Wood v. City of Bridgeport

583 A.2d 124, 216 Conn. 604, 1990 Conn. LEXIS 420
CourtSupreme Court of Connecticut
DecidedDecember 11, 1990
Docket14011
StatusPublished
Cited by47 cases

This text of 583 A.2d 124 (Wood v. City of Bridgeport) is published on Counsel Stack Legal Research, covering Supreme Court of Connecticut primary law. Counsel Stack provides free access to over 12 million legal documents including statutes, case law, regulations, and constitutions.

Bluebook
Wood v. City of Bridgeport, 583 A.2d 124, 216 Conn. 604, 1990 Conn. LEXIS 420 (Colo. 1990).

Opinion

Shea, J.

In this action for damages for personal injuries suffered by the plaintiff, Nicholas Wood, when he fell upon an icy sidewalk in front of a building on Main Street in Bridgeport, owned and occupied by the defendant, Citytrust Company,1 the plaintiff was awarded $400,000 by a jury. The defendant has appealed from the judgment rendered on the verdict claiming that the trial court erroneously permitted the plaintiff: (1) to reopen his case for the purpose of presenting additional testimony concerning the exact location of his fall after both parties had rested; and (2) to suggest a specific figure as an appropriate award of damages. The defendant also claims that the verdict was excessive and that its motion for a remittitur should have been granted. We affirm the judgment.

I

After the plaintiff had rested his case, the defendant, without presenting any evidence, also rested and moved for a directed verdict. One of the grounds for the motion was that the evidence was insufficient to [606]*606establish whether the plaintiff had fallen on the portion of the sidewalk within the defendant’s property-line or on the public portion under the control of the city of Bridgeport. Before the trial court ruled on the motion, the plaintiff moved to reopen his case in order to present further testimony regarding the location of his fall. Over the defendant’s objection, the court granted the motion to reopen, indicating that the defendant also would be permitted to reopen its case to present additional evidence. Initially the court indicated that it would defer ruling on the motion for a directed verdict until after the plaintiff’s new evidence had been received, but, when the defendant objected to such delay, that motion was denied, the court having decided there was sufficient evidence for the case to go to the jury.
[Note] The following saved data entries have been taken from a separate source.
theorem witness_EngineActsByItsConditions_pausing :
    (let s := inState .pausing (withIndex [slotAt 5 7 1 .settled] (passing (inHand [(5, .todo), (6, .todo)]) []))
     (s.feedAct (inHand [(5, .todo), (6, .todo)])).isSome = true ∧ ¬s.shipping) ∧
    (let s := inState .pausing (withIndex [slotAt 5 7 1 .copying] (passing (inHand [(5, .todo)]) []))
     s.feedAct (inHand [(5, .todo)]) = none ∧ s.noneReread ∧ (s.feedBlocks (inHand [(5, .todo)]) 2 [(5, .todo)]).1 = [(5, .todo)]) ∧
    (let c := sent1 1 (.rereading [(5, .todo), (6, .todo)])
     let s := inState .pausing (passing (pass5 .sending) [c])
     (s.offsite.window.find? fun c => c.isRereading) = some c ∧ (s.feedAct (pass5 .sending)).isSome = true) ∧
    ¬allIn [(5, .todo)] := by
  refine ⟨?_, ?_, ?_, ?_⟩
  case refine_4 => intro h; have := h _ (List.mem_singleton.mpr rfl); simp at this
  all_goals simp only [State.noneReread, State.shipping]; decide +kernel

/-! ### Evaluations within one event, lookups in a drain and reads left over -/

/-- A copy of owner 7 faults and its grace ends; the PRESERVE that its link's intake held is taken only then, and starts the
grace again: two evaluations in one event (R23, R77). -/
theorem test_grace_before_a_held_preserve :
    let o : OwnerRecord := { owner7 with held := 47, pinned := 4, share := 16, grace := .grace 90 }
    let s := withOwners [o] (onTag (issued copyOp .copyWrite 4) copying5)
    let s := { s with pres := { s.pres with pendings := pend5 :: List.replicate 3 { pend5 with own := [(9, 2)] } } }
    let s := s.onLink 4 fun i => { i with queue := [(8, .preserve keep56)], held := true }
    (notices (.storeFault 31 3 .media) s).drop 1 =
      [.graceEnded 7 50 50, .graceStarted 7 52 60, .poolLow 1 2] ∧
    (after (.storeFault 31 3 .media) s).copyingPreserves 4 = 4 := by decide +kernel

/-- In PAUSING the engine looks up the block it waited at as the copy settles, and the drain takes its read (R97, R143). -/
theorem test_lookup_goes_on_in_pausing :
    let s := inState .pausing (withIndex [slotAt 5 7 1 .copying] (passing (inHand [(5, .todo)]) []))
    let s := onTag (issued copyOp .copyWrite 4) { s with
      mover := { s.mover with mode := .draining }, pres := { s.pres with pendings := [pend5] } }
    let t := after (.storeDone 31 3) s
    (t.offsite.pass.bind (·.inHand)).map (·.records) = some [(5, .reading)] ∧ t.duplicationReads.length = 1 ∧
    t.mgmt.service = .pausing := by decide +kernel

/-- A read whose consignment has been committed times out: the pass is abandoned with STORE_FAULT, and ends (R144, R153). -/
theorem test_fault_of_a_committed_consignment :
    let s := onTag (issued liveRead .first 0) (passing (pass5 .sending) [])
    (after (.storeTimeout 31) s).offsite.pass = none ∧
    (notices (.storeTimeout 31) s).drop 1 = [.passEnded 9 (some .storeFault) 1] := by decide +kernel

/-- A merge of volume 9 at its end, with a deferred take to come. -/
def ending9 : State := withSched .running [deferred9 false] (merge7 (some 3) [])

/-- That end with four replies waiting, a TAKE SNAPSHOT of the volume waiting, and the management link's sender free next. -/
def ending9Full (v : U32) : State :=
  { ending9 with
    mgmt := { ending9.mgmt with replies := (replied 4 []).mgmt.replies, queue := [(1, .takeSnapshot v none)] }
    pending := [.mgmtSenderFree] }

theorem witness_MergeStepTakesTheNextEntryOrEnds_atHand :
    (∀ s ∈ [ending9, { ending9 with pending := [.takeSnapshot 1 9 none] }, { ending9 with pending := [.takeSnapshot 1 3 none] },
        ending9Full 9, { ending9Full 9 with pending := [] }],
      s.mgmt.service = .serving ∧ s.volume? 9 = some (merging 7 (some 3)) ∧ s.roster? 9 = some (deferred9 false) ∧
      s.unvisited 9 { epoch := 7, target := some 3, cursor := 0, freed := 4 } = []) ∧
    ((9 : U32).toNat = 9 ∧ (3 : U32).toNat ≠ 9 ∧ ending9.pending = [] ∧ ending9.mgmtReady) ∧
    ((ending9Full 9).mgmt.replies.length = 4 ∧ (ending9Full 9).mgmt.queue = [(1, .takeSnapshot 9 none)]) ∧
    (((receive (frameBytes 24 1 (List.replicate 32 0))).findSome? goodRequest).any fun r => match r with
      | .takeSnapshot _ _ => true
      | _ => false) = true ∧
    (∀ s ∈ [withSnaps [snap 3 .opening] made, withSnaps (all24 (snap · .live)) made, made],
      let t := withSched .running [deferred9 true] s
      t.mgmtReady ∧ t.roster? 9 = some (deferred9 true) ∧ t.volume? 9 ≠ none) ∧
    labelOk (some [7]) = false := by
  refine ⟨by decide +kernel, by simp only [State.mgmtReady]; decide +kernel, by decide +kernel, by decide +kernel, ?_, by decide⟩
  simp only [State.mgmtReady]; decide +kernel

/-- A TAKE SNAPSHOT is at hand only where the interpreter takes it as the next command comes: not one that waits behind a full
reply list, nor one of another volume (R133, R173). -/
theorem test_take_at_hand :
    (ending9Full 9).takeAtHand 9 = true ∧ ({ ending9 with pending := [.takeSnapshot 1 9 none] } : State).takeAtHand 9 = true ∧
    ({ ending9Full 9 with pending := [.secondsTick] } : State).takeAtHand 9 = false ∧ (ending9Full 3).takeAtHand 9 = false ∧
    ({ ending9Full 9 with pending := [.takeSnapshot 1 9 none] } : State).takeAtHand 9 = false := by decide +kernel

/-- With no TAKE SNAPSHOT at hand a deferred take is made as the record becomes GONE, in the same event (R133). -/
theorem test_deferred_take_is_made_at_the_end :
    ((after (.mergeStep 9) ending9).roster? 9).map (fun r => (r.target, r.deferred)) = some (some 20, false) ∧
    notices (.mergeStep 9) ending9 = [.snapshotGone 9 7 4, .snapshotLive 9 20 .nightly] := by decide +kernel

/-- A TAKE SNAPSHOT refused for its label leaves the freed place to the deferred take that is due (R133). -/
theorem test_due_take_after_a_refused_take :
    let s := withSched .running [deferred9 true] made
    (after (.takeSnapshot 1 9 (some [7])) s).mgmt.replies.map (·.status) = [.badField] ∧
    notices (.takeSnapshot 1 9 (some [7])) s = [.snapshotLive 9 20 .nightly] := by decide +kernel

end Sys2Proof.Tests
end

/-! PROOFS. The quota unit's requests: what each makes of the state it finds, case by case (R8, R14, R15), and the
obligations about them. -/

namespace Sys2Proof.Machine

/-! ### A management request's row (R173) -/

/-- The row of a request that only changes the state comes out, at a ready interpreter, as that change leaves it. -/
theorem exec_of_take {c : Instr} {s t : State} {seq : U16} {r : MgmtRequest} {f : State → State}
    (arm : exec c s = .next (s.request seq r)) (ready : s.mgmtReady) (take : ∀ w, takeMgmt seq r w = w.on f)
    (result : f s.heard = t) (keeps : t.mgmt.queue = s.mgmt.queue) : exec c s = .next t := by
  rw [arm, request_result ready take result keeps]

/-! ### Operands -/

theorem ownerNumberOk_iff {n : U32} : ownerNumberOk n = true ↔ n.toNat ≤ 16777215 :=
  decide_eq_true_iff

theorem State.restoreNamesOwner_iff {s : State} {n : Nat} :
    s.restoreNamesOwner n = true ↔ ∃ x ∈ s.rest.queue ++ s.rest.active, x.owner = n := by
  simp only [State.restoreNamesOwner, List.any_eq_true, beq_iff_eq]

/-! ### The owner table with one record changed or removed -/

/-- The owners other than `n` (R14). -/
theorem ownersWith_remove (l : List OwnerRecord) (n : Nat) : ownersWith l (l.filter fun r => r.owner != n) n none :=
  tableWith_filter OwnerRecord.owner l n

@[simp] theorem State.raiseIf_graceOf (b : Option NoticeBody) (s : State) (n : Nat) :
    (s.raiseIf b).graceOf n = s.graceOf n := by
  cases b <;> rfl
“In any ordinary situation if a trial court feels that, by inadvertence or mistake, there has been a failure to introduce available evidence upon a material issue in the case of such a nature that in its absence there is a serious danger of a miscarriage of justice, it may properly permit that evidence to be introduced at any time before the case has been decided." Hauser v. Fairfield, 126 Conn. 240, 242, 10 A.2d 689 (1940). “Whether or not a trial court will permit further evidence to be offered after the close of testimony in a case is a matter resting in the sound discretion of the court.” Toffolon v. Avon, 173 Conn. 525, 537, 378 A.2d 580 (1977); see King v. Spencer, 115 Conn. 201, 203, 161 A. 103 (1932). Such a reopening should not be permitted if it would result in substantial prejudice to a party. See Poly-Pak Corporation of America v. Barrett, 1 Conn. App. 99, 104, 468 A.2d 1260 (1983).
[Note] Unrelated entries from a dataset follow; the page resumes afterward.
-- ==== Sys2Proof/Syntax.lean ====
section
/-! DEFINITION. The syntax of the instruction set, whole: one constructor of `Instr` for each row of
spec/opcode_table.json, with its operands as the decoder produces them (30_encoding R122, R129 to R136).
A memory operand carries the segment register already resolved (the override if one is present, else the default);
a string instruction carries its repeat prefix. The seven prefix rows are constructors that wrap the instruction
they precede (LOG 1). -/

namespace Sys2Proof

/-- The word registers, in the order of their numbers 0..7 (10_state R30). -/
inductive R16 where
  | ax | cx | dx | bx | sp | bp | si | di
deriving DecidableEq, Repr

/-- The byte registers, in the order of their numbers 0..7 (10_state R32). -/
inductive R8 where
  | al | cl | dl | bl | ah | ch | dh | bh
deriving DecidableEq, Repr

/-- The segment registers, in the order of their numbers 0..3 (10_state R33). -/
inductive SReg where
  | es | cs | ss | ds
deriving DecidableEq, Repr

/-- The eight register sums of the effective address, in the order of the `r/m` field (30_encoding R130). -/
inductive Base where
  | bxsi | bxdi | bpsi | bpdi | si | di | bp | bx
deriving DecidableEq, Repr

/-- An effective address as it is encoded: a register sum with no, an 8-bit or a 16-bit displacement
(`mod` = 00, 01, 10), or a direct 16-bit offset (`mod` = 00 with `r/m` = 110) (30_encoding R130). -/
inductive Ea where
  | plain (b : Base)
  | disp8 (b : Base) (d : Byte)
  | disp16 (b : Base) (d : Word)
  | direct (d : Word)
deriving DecidableEq, Repr

/-- A memory operand: the segment register its selector is read from, and the effective address
(30_encoding R122, R131). -/
structure Mem where
  seg : SReg
  ea  : Ea
deriving DecidableEq, Repr

/-- An `r/m` operand over registers of kind `ρ` (30_encoding R129). -/
inductive Rm (ρ : Type) where
  | reg (r : ρ)
  | mem (m : Mem)
deriving DecidableEq, Repr

abbrev Rm8 := Rm R8
abbrev Rm16 := Rm R16

/-- The two repeat prefixes, `F2` and `F3` (30_encoding R123). -/
inductive Rep where
  | repne
  | rep
deriving DecidableEq, Repr

/-- The index `i` of `ST(i)` in an encoding: 3 bits (10_state R51). -/
abbrev StIdx := BitVec 3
We have held that such prejudice has occurred when the state was allowed to introduce further testimony in order to cure its failure to introduce, during its casein-chief, any evidence upon an essential element of the [607]*607crime charged, a deficiency called to its attention by the defendant’s motion for a directed judgment of acquittal. State v. Allen, 205 Conn. 370, 533 A.2d 559 (1987). In Allen, we recognized that the motion for acquittal at the close of the state’s evidence authorized by Practice Book § 883 might become a “dead letter” if such a motion were to result in affording the state another opportunity to furnish evidence essential to prove an element of the crime that had been omitted from its case-in-chief. Id., 379. A similar concern is implicated in civil cases when a motion for a directed verdict is made pursuant to Practice Book § 321. The moving party is entitled to have such a motion decided upon the basis of the evidence that has been presented at the time of the motion.
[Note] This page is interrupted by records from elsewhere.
-- ==== Sys2Proof/Machine/State.lean ====
section
/-! DEFINITION. The architectural state, whole, as plain data (10_state), its reset value (10_state R60,
70_reset_and_hazards R500, R502), and the reasons a step can stop (60_exceptions R460). -/

namespace Sys2Proof.Machine

/-- The eight general registers (10_state R30). The byte registers are views of `ax cx dx bx` (R32). -/
structure Gpr where
  ax : Word
  cx : Word
  dx : Word
  bx : Word
  sp : Word
  bp : Word
  si : Word
  di : Word
deriving DecidableEq, Repr

/-- The four segment registers; each holds a selector, with nothing hidden behind it (10_state R33). -/
structure SegRegs where
  es : Word
  cs : Word
  ss : Word
  ds : Word
deriving DecidableEq, Repr

/-- The nine flags (10_state R40); the 16-bit image `FLAGS` is a view of them (R41). -/
structure Flags where
  CF : Bool
  PF : Bool
  AF : Bool
  ZF : Bool
  SF : Bool
  TF : Bool
  IF : Bool
  DF : Bool
  OF : Bool
deriving DecidableEq, Repr

/-- A slot of the Floating-Point Stack: a value, and its tag, `true` for occupied (10_state R50). -/
structure Slot where
  val : F80
  occupied : Bool
deriving DecidableEq, Repr

/-- The physical slots `FR[0]` to `FR[7]` (10_state R50). -/
structure Slots where
  f0 : Slot
  f1 : Slot
  f2 : Slot
  f3 : Slot
  f4 : Slot
  f5 : Slot
  f6 : Slot
  f7 : Slot
deriving DecidableEq, Repr

/-- The condition bits (10_state R54). -/
structure CondBits where
  C0 : Bool
  C1 : Bool
  C2 : Bool
  C3 : Bool
deriving DecidableEq, Repr

/-- The six exception flags of the status word (10_state R54); also the set of flags an operation sets. -/
structure ExcFlags where
  IE : Bool
  DE : Bool
  ZE : Bool
  OE : Bool
  UE : Bool
  PE : Bool
deriving DecidableEq, Repr

/-- The Floating-Point Stack (10_state R50 to R55). `SW` is a view of `top`, `cond` and `exc` (R54). -/
structure Fpu where
  fr   : Slots
  top  : BitVec 3
  cw   : Word
  cond : CondBits
  exc  : ExcFlags
deriving DecidableEq, Repr

/-- The Memory Segment Store (10_state R57): the segments as pairs of a selector and a size, rising by selector,
and the bytes that are not zero as cells, rising by key, where the key of `sel:off` is `sel * 65536 + off`.
A byte of an existing segment that no cell lists is 0x00, as a new segment is filled (10_state R74; LOG 7). -/
structure Memory where
  segs  : List (Nat × Nat)
  cells : List Host.Cell
deriving DecidableEq, Repr

/-- The parameters of 00_scope R12 that are plain values. They are arguments of the step, not state (00_scope R8);
they stand here because `step` takes nothing but a state, and nothing the machine does changes them (LOG 3). -/
structure Params where
  ringPolicy : RingPolicy
  hostFarSelectors : List Word
  resetSs : Word
  resetSp : Word
deriving DecidableEq, Repr

/-- The state of one core instance (10_state), and the parameters it runs under. -/
structure State where
  gpr    : Gpr
  sreg   : SegRegs
  ip     : Word
  flags  : Flags
  halted : Bool
  fpu    : Fpu
  mem    : Memory
  params : Params
deriving DecidableEq, Repr

/-- The faults of 60_exceptions R460. A fault carries no state: what stands after it is the state before the step
(60_exceptions R462). Each is the machine's own, so stopping on it is safe. -/
inductive Fault where
  /-- Raised by fetch, by a data access, by a push or a pop: the selector and offset of the first byte that failed
  (60_exceptions R460). Safe: the spec's own fault. -/
  | addressing (sel off : Word)
  /-- Raised by decoding only: `CS` and the `IP` of the first byte of the instruction (60_exceptions R460).
  Safe: the spec's own fault. -/
  | invalidOpcode (cs ip : Word)
  /-- Raised by an x87 instruction under `FPU_RING_POLICY = fault` only (47_x87_instructions R394).
  Safe: the spec's own fault. -/
  | fpuStack
deriving DecidableEq, Repr

/-- Reasons to refuse an instruction. -/
inductive Refusal where
  /-- An instruction that has no meaning yet, by its mnemonic; no arm answers it now. Safe: the machine stops. -/
  | notModelled (mnemonic : String)
deriving DecidableEq, Repr

/-- The slot value at reset: `+0.0`, empty (10_state R60). -/
def Slot.reset : Slot := { val := 0, occupied := false }

/-- `Reset()` but for the store and the parameters: every register of 10_state R60. -/
def State.resetWith (m : Memory) (p : Params) : State where
  gpr := { ax := 0, cx := 0, dx := 0, bx := 0, sp := p.resetSp, bp := 0, si := 0, di := 0 }
  sreg := { es := 0, cs := 0, ss := p.resetSs, ds := 0 }
  ip := 0
  flags := { CF := false, PF := false, AF := false, ZF := false, SF := false,
             TF := false, IF := false, DF := false, OF := false }
  halted := false
  fpu := { fr := { f0 := .reset, f1 := .reset, f2 := .reset, f3 := .reset,
                   f4 := .reset, f5 := .reset, f6 := .reset, f7 := .reset }
           top := 0
           cw := 0x037F
           cond := { C0 := false, C1 := false, C2 := false, C3 := false }
           exc := { IE := false, DE := false, ZE := false, OE := false, UE := false, PE := false } }
  mem := m
  params := p

/-- The values 00_scope R12 gives the parameters; `HOST_FAR_SELECTORS`, which it leaves to the host and allows to be
empty, is empty (LOG 3). -/
def Params.initial : Params where
  ringPolicy := .wrap
  hostFarSelectors := []
  resetSs := 0x0000
  resetSp := 0xFFFE

/-- A new core instance: the state of `Reset()` with no segment (70_reset_and_hazards R502; LOG 8). -/
def State.reset : State := State.resetWith { segs := [], cells := [] } Params.initial

/-- `Reset()` on a running instance: the Memory Segment Store is not touched (70_reset_and_hazards R500). -/
def State.hostReset (s : State) : State := State.resetWith s.mem s.params

end Sys2Proof.Machine
end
In the case before us, however, the defendant does not claim on appeal that it was entitled to a directed verdict for failure of the plaintiff to present a prima facie case before the motion was made. It is also clear that the trial court did not rely on the additional evidence of the plaintiff in ruling on the defendant’s motion, which was denied before that evidence was presented. Indeed, the defendant argues that the denial of its motion indicates that the court was satisfied that a prima facie case had been proved and, accordingly, there was no need to allow further testimony.

The only question asked of the plaintiff after the court had ruled that his case could be reopened pertained to how far he was from a path cut in the icy sidewalk in front of the defendant’s building when he slipped and fell, to which he responded, “Two feet.” He had previously testified that he was walking south on the twelve inch wide path through the ice, which was six inches from the building line, when he stepped two feet to the left of the path to allow some women walking north on the path to pass. After walking two or three more [608]*608steps south on the uncleared portion of the sidewalk, he slipped and fell as he started to get back onto the path from which the ice had been cleared. This testimony, like that he gave after his case was reopened, placed the plaintiffs fall within the defendant’s property line, thus rendering his later testimony superfluous.

We agree with the defendant that it was not essential for the purpose of establishing a prima facie case to present additional testimony of the plaintiff about the location of his fall. Unfortunately, however, during the argument on the motion for a directed verdict, neither the court nor counsel for the parties could recall precisely the plaintiff’s initial testimony concerning where he had fallen. The defendant repeatedly insisted that there was no testimony indicating where the plaintiff had fallen in relation to the property line. Under these circumstances, we conclude that the court was well within its discretion in permitting additional testimony to clarify the location of the plaintiff’s fall.

II

In its second claim of error, the defendant attempts to raise the significant issue of the constitutionality of Public Acts 1989, No. 89-319,2 which permits counsel “to specifically articulate to the trier of fact during clos[609]*609ing arguments, in lump sums or by mathematical for-mulae, the amount of past and future economic and noneconomic damages claimed to be recoverable.” Prior to this enactment, in Carchidi v. Rodenhiser, 209 Conn. 526, 551 A.2d 1249 (1989), and Pool v. Bell, 209 Conn. 536, 551 A.2d 1254 (1989), this court had disapproved such arguments. The defendant maintains that the public act, which overrules those decisions, trespasses upon the exclusive authority of the judicial branch of our state government over rules of practice and procedure. See State v. Clemente, 166 Conn. 501, 514-16, 353 A.2d 723 (1974).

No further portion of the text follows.